Abstract 900P
Background
The efficacy of immune checkpoint inhibitors (ICIs) in neuroendocrine neoplasms (NEN) has not been fully explored, but recent clinical trials showed the effectiveness of ICIs in high-grade NEN. Despite the importance of tumor-infiltrating lymphocytes (TIL) and PD-L1 expression to ICI treatment outcomes, a comprehensive assessment of these biomarkers has not yet been conducted in NEN. We investigated PD-L1 expression and TIL distributions in NENs using an artificial intelligence (AI)-powered analyzer.
Methods
A total of 218 NEN cases were obtained from Ajou University Medical Center in Korea from 2020 to 2021. Primary sites include colorectum (N=158), small intestine (N=16), stomach (N=15), hepatopancreatobiliary (N=15), lung (N=7), and other organs (N=7). Low/intermediate grade NEN (neuroendocrine tumor [NET] G1/G2) and high grade NEN (NET G3 or neuroendocrine carcinoma) were 190 and 28, respectively. TIL distribution was derived from Lunit SCOPE IO, an AI-powered H&E analyzer, which was developed from 17,849 H&E WSI. Two pathologists interpreted the combined positive score (CPS) of PD-L1 22C3-stained slides.
Results
The proportion of intratumoral TIL high cases (upper than median TIL density) was higher in high grade NEN (75% vs 46%, P<0.01, Odds ratio 3.477 [IQR: 1.393 – 9.148]). Stromal TIL and combined (intratumoral and stromal) TIL densities showed insignificant differences between histologic groups. The proportion of PD-L1 CPS ≥ 1 cases was higher in high grade NEN (85% vs 33%, P < 0.0001, Odds ratio 12.1 [IQR: 4.169 – 33.15]). The PD-L1 CPS ≥ 1 group showed significantly higher intratumoral, stromal, and combined TIL densities compared to the CPS < 1 group (7.13 vs 2.95, P < 0.0001; 200.9 vs 120.5, P < 0.001; 86.7 vs 56.1, P<0.01). A significant correlation was observed between TIL density and PD-L1 CPS (r=0.37, P<0.0001 for intratumoral TIL; r=0.24, P<0.01 for stromal TIL and combined TIL).
Conclusions
AI-powered TIL analysis reveals that intra-tumoral TIL density is significantly higher in high grade NEN, and PD-L1 CPS has a positive correlation with TIL densities.

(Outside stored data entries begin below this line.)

-- ==== Sys2Proof/Machine/Memory.lean ====
section
/-! DEFINITION. The byte memories (05_memory_hierarchy.md): one space of keys with the operand buffers, the core memories,
Canopy and DRAM at bases of their own; the few acts a step may do to them; and the step's work area. -/

namespace Sys2Proof.Machine

/-- Key of byte o of the operand buffer of physical core q = 8 × n + c. -/
def opbufKey (q o : Nat) : Nat := q * Config.opbufBytes + o
/-- Key of byte o of the core memory of physical core q. -/
def cmemKey (q o : Nat) : Nat := 0x10000000 + q * Config.coreMemBytes + o
/-- Key of the byte at Canopy physical address o (R154). -/
def canopyKey (o : Nat) : Nat := 0x40000000 + o
/-- Key of the byte at DRAM address o. -/
def dramKey (o : Nat) : Nat := 0x1000000000 + o

/-- Whether a key lies in Canopy. -/
def isCanopy (k : Nat) : Bool := decide (0x40000000 ≤ k ∧ k < 0x50000000)
/-- Whether a key lies in DRAM. -/
def isDram (k : Nat) : Bool := decide (0x1000000000 ≤ k)

/-- Bytes of a clear-bitmap line at a key: 256 in Canopy, 128 in operand buffers and core memory. -/
def lineBytes (k : Nat) : Nat := if isCanopy k then 256 else 128

/-- The first key of the line that holds a key. -/
def lineKey (k : Nat) : Nat := k - k % lineBytes k

/-- The first key of the 256-bit word that holds a key (R174). -/
def wordKey (k : Nat) : Nat := k - k % 32

/-- The byte at a key: zero in a pending line (R164), zero in DRAM nothing has written (log entry 16). -/
def Mem.rd (m : Mem) (k : Nat) : Byte := mget 0 m.bytes k

/-- n bytes from a key. -/
def Mem.rdN (m : Mem) (k n : Nat) : List Byte := (List.range n).map (fun i => m.rd (k + i))

/-- Whether the line that holds a key is pending clear (R162). -/
def Mem.pendingAt (m : Mem) (k : Nat) : Bool := !isDram k && !mget false m.written (lineKey k)

/-- Whether the word that holds a key is poison (R176). -/
def Mem.poisonAt (m : Mem) (k : Nat) : Bool := mget false m.poison (wordKey k)

/-- The 256-bit word that holds a key, its lowest byte in bits 7:0 (R174). -/
def Mem.word (m : Mem) (k : Nat) : BitVec 256 := BitVec.ofNat 256 (ofBytes (m.rdN (wordKey k) 32))

/-- The 10-bit detection code stored with the word that holds a key (R174): the word's CRC, inverted in all ten bits where the word
is poison (R176). Bytes and poison together determine it, so State keeps no second copy (log entry 153). -/
def Mem.codeAt (m : Mem) (k : Nat) : Nat := if m.poisonAt k then crc10 (m.word k) ^^^ 0x3FF else crc10 (m.word k)

/-- Whether the stored code of the word that holds a key fails the check: exactly where the word is poison. -/
def Mem.fails (m : Mem) (k : Nat) : Bool := m.codeAt k != crc10 (m.word k)

/-- Whether any of n bytes from a key lies in a poisoned word of a line that is not pending. -/
def Mem.poisonIn (m : Mem) (k n : Nat) : Bool :=
  (List.range ((wordKey (k + n - 1) - wordKey k) / 32 + 1)).any (fun i => m.poisonAt (wordKey k + 32 * i)) && n != 0

/-- The lines of Canopy that are pending (R166). -/
def Mem.clrPending (m : Mem) : Nat := 0x100000 - (m.written.filter (fun p => isCanopy p.1)).length

/-- What a step may do to the memories. -/
inductive MAct where
  /-- Write bytes from a key: the lines touched are no longer pending, their other bytes read zero (R165); a word written
  whole is no longer poison, one written in part stays what it was (R171, R176). -/
  | put (k : Nat) (bs : List Byte)
  /-- Mark the lines of a range for Clearing in one commit (R162); a DRAM range is zeroed (R167). -/
  | mark (k n : Nat)
  /-- The clearing engine writes zeros to the line at a key if it is pending (R166). -/
  | clear (k : Nat)
  /-- The word at a key becomes poison (R176). -/
  | poison (k : Nat)
  /-- The n keys from k copied to those from d, with what is pending and poisoned (Table 13.7). -/
  | copy (k d n : Nat)
deriving DecidableEq, Repr

/-- One byte written. -/
def Mem.wr (m : Mem) (k : Nat) (b : Byte) : Mem :=
  { m with bytes := mset 0 m.bytes k b
           written := if isDram k then m.written else mset false m.written (lineKey k) true }

/-- Bytes written from a key on. -/
def Mem.wrN (m : Mem) (k : Nat) : List Byte → Mem
  | [] => m
  | b :: t => (m.wr k b).wrN (k + 1) t

/-- Whether a key lies in the n keys from k. -/
def inRange (k n a : Nat) : Bool := decide (k ≤ a ∧ a < k + n)

/-- The entries of n keys from k put at d in place of what was there. -/
def mcopy {α : Type} [DecidableEq α] (z : α) (m : SMap α) (k d n : Nat) : SMap α :=
  (m.filter (fun p => inRange k n p.1)).foldl (fun t p => mset z t (p.1 - k + d) p.2) (mdrop (inRange d n) m)

/-- The effect of one act. -/
def MAct.apply (m : Mem) (a : MAct) : Mem :=
  match a with
  | .put k bs =>
    let m' := m.wrN k bs
    { m' with poison := mdrop (fun w => decide (k ≤ w ∧ w + 32 ≤ k + bs.length)) m'.poison }
  | .mark k n =>
    { bytes := mdrop (inRange k n) m.bytes, written := mdrop (inRange k n) m.written, poison := mdrop (inRange k n) m.poison }
  | .clear k => if m.pendingAt k then { m with written := mset false m.written (lineKey k) true } else m
  | .poison k => { m with poison := mset false m.poison (wordKey k) true }
  | .copy k d n => ⟨mcopy 0 m.bytes k d n, mcopy false m.written k d n, mcopy false m.poison k d n⟩

/-- Acts in order. -/
def MAct.run (m : Mem) (as : List MAct) : Mem := as.foldl MAct.apply m

/-- The canonical form of the memories: keys rise strictly and nothing listed reads as an unlisted key does. -/
def Mem.wf (m : Mem) : Bool := mwf 0 m.bytes && mwf false m.written && mwf false m.poison

/-- The work area of a step: the controllers as they become, the memories as the acts so far leave them, and those acts,
the latest first. -/
structure W where
  ctl : Ctl
  mem : Mem
  acts : List MAct
deriving DecidableEq, Repr

/-- A change of the controllers alone. -/
def W.on (w : W) (f : Ctl → Ctl) : W := { w with ctl := f w.ctl }

/-- One act on the memories. -/
def W.act (w : W) (a : MAct) : W := { w with mem := MAct.apply w.mem a, acts := a :: w.acts }

/-- A step that changes the controllers alone: the memories and the queue stay. -/
def onCtl (s : State) (f : Ctl → Ctl) : Host.Outcome State Fault Refusal :=
  .next { s with hw := { s.hw with ctl := f s.hw.ctl } }

/-- A step that may act on the memories: its acts, in order, are all that happens to them. -/
def onHw (s : State) (f : W → W) : Host.Outcome State Fault Refusal :=
  let w := f ⟨s.hw.ctl, s.hw.mem, []⟩
  .next { s with hw := ⟨w.ctl, MAct.run s.hw.mem w.acts.reverse⟩ }

end Sys2Proof.Machine
end

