-- ==== Sys2Proof/Machine/Ops.lean ====
section
/-! DEFINITION. The operations every meaning shares: registers and their fields, saturating counters, unit epochs, host
time, the outputs in order of line time, MSI-X, ring records and events. -/

namespace Sys2Proof.Machine

/-! Registers. -/

/-- The stored word of a register, its reset value where nothing else was written (R17). -/
def Ctl.rd (c : Ctl) (a : Nat) : Word := mget (regReset a) c.regs a

/-- A register's word replaced. -/
def Ctl.wr (c : Ctl) (a : Nat) (v : Word) : Ctl := { c with regs := mset (regReset a) c.regs a v }

/-- The value of a field. -/
def Ctl.get (c : Ctl) (f : Fld) : Nat := fieldGet (c.rd f.addr) f.lo f.n

/-- Whether a field is 1. -/
def Ctl.on (c : Ctl) (f : Fld) : Bool := c.get f == 1

/-- A field set. -/
def Ctl.put (c : Ctl) (f : Fld) (x : Nat) : Ctl := c.wr f.addr (fieldPut (c.rd f.addr) f.lo f.n x)

/-- Row of Table 0.5 that holds the block of a register; stand 16's registers belong to the STD row (R494). -/
def blockOf (a : Nat) : Nat :=
  if a < 0x10000 then 0 else if a < 0x20000 then 1 else if a < 0x40000 then 2 else if a < 0x50000 then 3
  else if a < 0x60000 then 4 else if a < 0x78000 then 5 else if a < 0x100000 then 6 else if a < 0x140000 then 7
  else if a < 0x180000 then 8 else if a < 0x1c0000 then 9 else if a < 0x200000 then 10 else if a < 0x300000 then 11 else 12

/-- A counter field raised by n: it saturates at its largest value, and reaching that sets the block's bit of DBG_SAT
(R494). -/
def Ctl.bump (c : Ctl) (f : Fld) (n : Nat) : Ctl :=
  let m := 2 ^ f.n - 1
  let v := c.get f + n
  if n = 0 then c
  else if m ≤ v then
    let c := c.put f m
    c.wr R.dbgSat (w32 (setBit (c.rd R.dbgSat).toNat (blockOf f.addr)))
  else c.put f v

/-- An epoch field raised by 1 modulo its width (R296). -/
def Ctl.nextEpoch (c : Ctl) (f : Fld) : Ctl := c.put f (c.get f + 1)

/-- A change of a unit's state register: its epoch rises by 1 if any of the state fields changed (R119, R296). -/
def Ctl.unitState (c : Ctl) (ep : Fld) (vals : List (Fld × Nat)) : Ctl :=
  if vals.all (fun p => c.get p.1 == p.2 % 2 ^ p.1.n) then c
  else (vals.foldl (fun c p => c.put p.1 p.2) c).nextEpoch ep

/-- The state of physical stand n of the 17 set, with its logical stand (R118, R119). -/
def Ctl.setStand (c : Ctl) (n st logical : Nat) : Ctl :=
  if 17 ≤ n then c else c.unitState (F.stdStateEpoch n) [(F.stdStateState n, st), (F.stdStateLogical n, logical)]

/-- The state of stream context s set (R296). -/
def Ctl.setStc (c : Ctl) (s st : Nat) : Ctl := c.unitState (F.stcStatusEpoch s) [(F.stcStatusState s, st)]

/-! Parts of the controllers by index. -/

/-- Stream context s outside its registers. -/
def Ctl.vc (c : Ctl) (s : Nat) : VCtx := mget VCtx.init c.vid s
/-- A change of stream context s. -/
def Ctl.vcSet (c : Ctl) (s : Nat) (v : VCtx) : Ctl := { c with vid := mset VCtx.init c.vid s v }
/-- The raster engine of output context s. -/
def Ctl.rc (c : Ctl) (s : Nat) : RCtx := mget RCtx.init c.ras.ctx s
/-- A change of the raster engine of output context s. -/
def Ctl.rcSet (c : Ctl) (s : Nat) (v : RCtx) : Ctl := { c with ras := { c.ras with ctx := mset RCtx.init c.ras.ctx s v } }
/-- Ring r outside its registers. -/
def Ctl.ring (c : Ctl) (r : Nat) : RingSt := mget RingSt.init c.host.rings r
/-- A change of ring r. -/
def Ctl.ringSet (c : Ctl) (r : Nat) (v : RingSt) : Ctl := { c with host := { c.host with rings := mset RingSt.init c.host.rings r v } }
/-- Physical core q outside its register files. -/
def Ctl.core (c : Ctl) (q : Nat) : CoreSt := mget CoreSt.idle c.fab.cores q
/-- A change of physical core q. -/
def Ctl.coreSet (c : Ctl) (q : Nat) (v : CoreSt) : Ctl := { c with fab := { c.fab with cores := mset CoreSt.idle c.fab.cores q v } }
/-- Something leaves the part. -/
def Ctl.emit (c : Ctl) (o : Output) : Ctl := { c with out := c.out ++ [o] }

/-! Host time and output frames. -/

/-- GLB_TIME: nanoseconds since the reset of the global registers (R274, R512). -/
def Ctl.glbTime (c : Ctl) : Nat := (c.now - c.host.timeBase) % 2 ^ 64

/-- The enabled outputs, in ascending context. -/
def Ctl.outputs (c : Ctl) : List Nat := (List.range 24).filter (fun s => (c.vc s).outOn)

/-- Whether any output is enabled. -/
def Ctl.anyOut (c : Ctl) : Bool := !c.outputs.isEmpty

/-- Lines per 10³ seconds of output s: FRATE × VTOTAL. -/
def Ctl.lineRate (c : Ctl) (s : Nat) : Nat := c.get (F.stcRateFrate s) * c.get (F.stcTotalVtotal s)

/-- The enabled output with the shortest t_out; of equals the lowest context (log entry 17). -/
def Ctl.shortOut (c : Ctl) : Option Nat :=
  c.outputs.foldl (fun b s => match b with
    | none => some s
    | some t => if c.lineRate t < c.lineRate s then some s else some t) none

/-- Whether output s is the enabled one with the shortest t_out. -/
def Ctl.isShort (c : Ctl) (s : Nat) : Bool := c.shortOut == some s

/-- The output frame a record names: that of the enabled output with the shortest t_out, 0 while none is enabled. -/
def Ctl.frameNow (c : Ctl) : Word := match c.shortOut with
  | some s => (c.vc s).frame
  | none => 0

/-! MSI-X. -/

/-- A vector is signalled: a message, or its pending bit where the entry is masked or was never written (R290) or the link
is down (log entry 18). -/
def Ctl.msix (c : Ctl) (v : Nat) : Ctl :=
  if c.host.linkUp && c.host.msixWritten.contains v && !(c.rd (R.msix v 3)).getLsbD 0 then
    c.emit (.msix v ((c.rd (R.msix v 0)).toNat + 2 ^ 32 * (c.rd (R.msix v 1)).toNat) (c.rd (R.msix v 2)))
  else c.wr (R.pba (v / 32)) (w32 (setBit (c.rd (R.pba (v / 32))).toNat (v % 32)))

/-- Pending vectors that can be sent now are sent and their pending bits cleared. -/
def Ctl.msixFlush (c : Ctl) : Ctl :=
  forN 64 (fun v c =>
    if (c.rd (R.pba (v / 32))).getLsbD (v % 32) && c.host.linkUp && c.host.msixWritten.contains v &&
        !(c.rd (R.msix v 3)).getLsbD 0 then
      (c.wr (R.pba (v / 32)) (w32 (clrBit (c.rd (R.pba (v / 32))).toNat (v % 32)))).msix v
    else c) c

/-! Rings. -/

/-- Entries of ring r. -/
def Ctl.ringSize (c : Ctl) (r : Nat) : Nat := 2 ^ c.get (F.rngCfgLog2sz r)

/-- The fill of ring r (R277). -/
def Ctl.ringFill (c : Ctl) (r : Nat) : Nat :=
  (c.get (F.rngTailIdx r) + 4096 * c.ringSize r - c.get (F.rngHeadIdx r)) % c.ringSize r

/-- Whether r is one of the 512 descriptor rings, and enabled (R276). -/
def Ctl.ringOn (c : Ctl) (r : Nat) : Bool := decide (r < 512) && c.on (F.rngCfgEn r)

/-- Whether ring r is an enabled ring of a kind. -/
def Ctl.ringKind (c : Ctl) (r k : Nat) : Bool := c.ringOn r && c.get (F.rngCfgKind r) == k

/-- A watermark crossing that posts WM_CROSS: ring, 0 for HI and 1 for LO, the fill after it. -/
abbrev Cross := Nat × Nat × Nat

/-- The fill of a ring moves: RNG_r_FILL, the interval's extremes (R289), and a watermark crossed (R286, R287); the first
crossing of an arming, with EV_EN 1, sets FIRED and is to be posted (R288). -/
def Ctl.moveFill (c : Ctl) (r old new : Nat) : Ctl × List Cross :=
  let rs := c.ring r
  let c := (c.put (F.rngFillFill r) new).ringSet r { rs with minFill := min rs.minFill new, maxFill := max rs.maxFill new }
  let up := decide (old < c.get (F.rngWmHi r) ∧ c.get (F.rngWmHi r) ≤ new)
  let dn := decide (c.get (F.rngWmLo r) < old ∧ new ≤ c.get (F.rngWmLo r))
  let first := !c.on (F.rngWmstatHiX r) && !c.on (F.rngWmstatLoX r)
  let c := if up then (c.put (F.rngWmstatHiX r) 1).bump (F.rngWmstatHiCnt r) 1
    else if dn then (c.put (F.rngWmstatLoX r) 1).bump (F.rngWmstatLoCnt r) 1 else c
  if (up || dn) && first && c.on (F.rngWmEvEn r) then
    (c.put (F.rngWmstatFired r) 1, [(r, bit (!up), new)])
  else (c, [])

/-- A ring's vector after a posting, with moderation (R291). -/
def Ctl.ringIrq (c : Ctl) (r : Nat) : Ctl :=
  if !c.on (F.rngCfgIrqEn r) then c
  else if (c.ring r).windowOpen then c.ringSet r { c.ring r with windowPosted := true }
  else
    let c := c.msix (c.get (F.rngCfgVec r))
    if c.get (F.rngCfgMod r) = 0 then c else c.ringSet r { c.ring r with windowOpen := true, windowPosted := false }

/-- A record written at TAIL of a ring that has room, its PH, SEQ and timestamp filled in (R279, R282). -/
def Ctl.ringWrite (c : Ctl) (r : Nat) (ws : List Word) : Ctl × List Cross :=
  let rs := c.ring r
  let tail := c.get (F.rngTailIdx r)
  let marker := fieldGet (nth 0 ws 0) 0 4 == 14
  let w0 := nth 0 ws 0 ||| w32 (128 * bit rs.ph) ||| w32 (65536 * (rs.posted % 65536))
  let stamp := if marker then [0, 0] else [w32 c.glbTime, w32 (c.glbTime / 2 ^ 32)]
  let rec16 := w0 :: (List.range 5).map (fun i => nth 0 ws (i + 1)) ++ stamp ++ List.replicate 8 0
  let base := (c.rd (R.rngBaseLo r)).toNat + 2 ^ 32 * (c.rd (R.rngBaseHi r)).toNat
  let old := c.ringFill r
  let tail' := (tail + 1) % c.ringSize r
  let c := c.emit (.hostWrite (base + 64 * tail) rec16)
  let c := c.put (F.rngTailIdx r) tail'
  let c := c.ringSet r { rs with posted := rs.posted + 1, ph := if tail' = 0 then !rs.ph else rs.ph }
  let (c, x) := c.moveFill r old (old + 1)
  (c.ringIrq r, x)

/-- A record for a ring is posted, queued while the link is down (R293), or dropped where the ring or the queue is full
(R281); completions are never dropped (R280). The Bool says whether it reached the ring or the queue. -/
def Ctl.ringPost (c : Ctl) (r : Nat) (ws : List Word) : Ctl × Bool × List Cross :=
  let drop := ((c.bump (F.rngDropCount r) 1).put (F.rngStatOvf r) 1).ringSet r
    { c.ring r with dropsSince := (c.ring r).dropsSince + 1 }
  if !c.ringOn r then (c, false, [])
  else if !c.host.linkUp then
    if c.host.queue.length < 256 || c.get (F.rngCfgKind r) == 2 then
      ({ c with host := { c.host with queue := c.host.queue ++ [(r, ws)] } }, true, [])
    else (drop, false, [])
  else if c.ringFill r = c.ringSize r - 1 then (drop, false, [])
  else let (c, x) := c.ringWrite r ws; (c, true, x)

/-! Events. -/

/-- The epoch of a unit or object, 0 where it has none (R486, Table 10.3). -/
def Ctl.epochOf (c : Ctl) (src : Nat) : Nat :=
  let i := src % 256
  match src / 256 with
  | 1 => if i < 17 then c.get (F.stdStateEpoch i) else 0
  | 2 => if i < 24 then c.get (F.stcStatusEpoch i) else 0
  | 3 => if i < 2 then c.get (F.phcShutEpoch i) else 0
  | 4 => if i = 0 then c.get F.phcCeilAuthEpoch else 0
  | 5 => if i < 4 then c.get (F.hngStateEpoch i) else 0
  | 6 => c.get (F.cnpHtW0Epoch i)
  | 7 => c.host.epImage % 65536
  | 8 => c.host.epCal % 65536
  | 9 => c.host.epFw % 65536
  | 10 => mget 0 c.host.jobEpoch i % 65536
  | 11 => c.host.epTopo % 65536
  | 12 => c.host.epPower % 65536
  | 13 => c.get F.hngPairStatusEpoch
  | 14 => c.host.epRot % 65536
  | _ => 0

/-- Event codes (Table 16.2). -/
abbrev evSlotUnder : Nat := 1
abbrev evSlotOver : Nat := 2
abbrev evWmCross : Nat := 3
abbrev evLineFallback : Nat := 4
abbrev evDetErr : Nat := 5
abbrev evNackStorm : Nat := 6
abbrev evThermWarn : Nat := 7
abbrev evThermTrip : Nat := 8
abbrev evHbMiss : Nat := 9
abbrev evEpochStale : Nat := 10

/-- Status codes (Table 0.6). -/
abbrev stOk : Nat := 0
abbrev stBusyRaster : Nat := 1
abbrev stRevoked : Nat := 2
abbrev stCancelled : Nat := 3
abbrev stBadArg : Nat := 4
abbrev stNoCredit : Nat := 5
abbrev stAuthFail : Nat := 6
abbrev stNotOwner : Nat := 7
abbrev stRerunExhausted : Nat := 8
abbrev stLinkDown : Nat := 9

/-- The ring an event of a code goes to (R292, Table 16.2). -/
def Ctl.eventRing (c : Ctl) (code : Nat) : Nat :=
  if 7 ≤ code then c.get F.glbEvtCfgUrgRing else c.get F.glbEvtCfgRing

/-- Whether a ring takes event records now (R292). -/
def Ctl.eventRingOk (c : Ctl) (r : Nat) : Bool := c.on F.glbEvtCfgEn && c.ringKind r 3

/-- A record of an event kept for the snapshot's event section, which holds the last 1024 (R498). -/
def Ctl.logEvent (c : Ctl) (ws : List Word) : Ctl :=
  let l := ws ++ [w32 c.glbTime, w32 (c.glbTime / 2 ^ 32)] ++ List.replicate 8 0
  { c with diag := { c.diag with log := (c.diag.log ++ [l]).drop (c.diag.log.length + 1 - 1024) } }

/-- An event of a code over the limit of R487 counted for the storm record. -/
def Ctl.suppressEvent (c : Ctl) (code : Nat) : Ctl :=
  { c with diag := { c.diag with evtSuppressed := mset 0 c.diag.evtSuppressed code (mget 0 c.diag.evtSuppressed code + 1) } }

/-- An event of a code posted in the window of R487. -/
def Ctl.countPosted (c : Ctl) (code : Nat) : Ctl :=
  { c with diag := { c.diag with evtPosted := mset 0 c.diag.evtPosted code (mget 0 c.diag.evtPosted code + 1) } }

/-- Whether the limit of R487 forbids posting an event of a code now. -/
def Ctl.overLimit (c : Ctl) (code : Nat) : Bool :=
  c.get F.dbgCtrlEvtLimit != 0 && decide (c.get F.dbgCtrlEvtLimit ≤ mget 0 c.diag.evtPosted code)

/-- An event raised: counted in RAISED, kept in the snapshot's event section (R498), and posted unless the limit of R487,
GLB_EVT_CFG or a full ring forbids it, which NOTPOSTED counts (R488); a WM_CROSS its own posting causes is raised in
turn. -/
def Ctl.eventN : Nat → Ctl → Nat → Nat → Word → Word → Nat → Ctl
  | 0, c, _, _, _, _, _ => c
  | fuel + 1, c, code, src, a0, a1, status =>
    let ws := [w32 (9 + 256 * status), w32 (code + 65536 * src), a0, a1, w32 (c.epochOf src), 0]
    let c := (c.bump (F.dbgEvtRaised code) 1).logEvent ws
    if c.overLimit code then (c.suppressEvent code).bump (F.dbgEvtNotposted code) 1
    else if !c.eventRingOk (c.eventRing code) then c.bump (F.dbgEvtNotposted code) 1
    else
      let (d, posted, xs) := c.ringPost (c.eventRing code) ws
      if !posted then d.bump (F.dbgEvtNotposted code) 1
      else xs.foldl (fun c x => Ctl.eventN fuel c evWmCross (0x1000 + x.1) (w32 (x.1 + 65536 * x.2.1)) (w32 x.2.2) stOk) (d.countPosted code)

/-- WM_CROSS of the crossings a change of fill made (R288). -/
def Ctl.crossings (c : Ctl) (xs : List Cross) : Ctl :=
  xs.foldl (fun c x => Ctl.eventN 3 c evWmCross (0x1000 + x.1) (w32 (x.1 + 65536 * x.2.1)) (w32 x.2.2) stOk) c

Thus, AI-powered TIL analysis and PD-L1 CPS can be investigated as predictive biomarkers for ICI response in NEN.
Clinical trial identification
Editorial acknowledgement
Legal entity responsible for the study
Lunit Inc.
Funding
Lunit Inc.
Disclosure
H. Cho, W. Jung, S. Kim, G. Park, S. Song, S. Pereira, S. Park, M. Mostafavi, K. Paeng: Financial Interests, Personal, Full or part-time Employment: Lunit Inc. S.I. Cho: Financial Interests, Personal, Full or part-time Employment: Lunit Inc.; Financial Interests, Personal, Stocks/Shares: Lunit Inc. H. Song: Financial Interests, Personal, Ownership Interest: Lunit Inc. C. Ock: Financial Interests, Personal, Full or part-time Employment: Lunit Inc.; Financial Interests, Personal, Invited Speaker: Ybiologics; Financial Interests, Personal, Stocks/Shares: Lunit Inc., Ybiologics. All other authors have declared no conflicts of interest.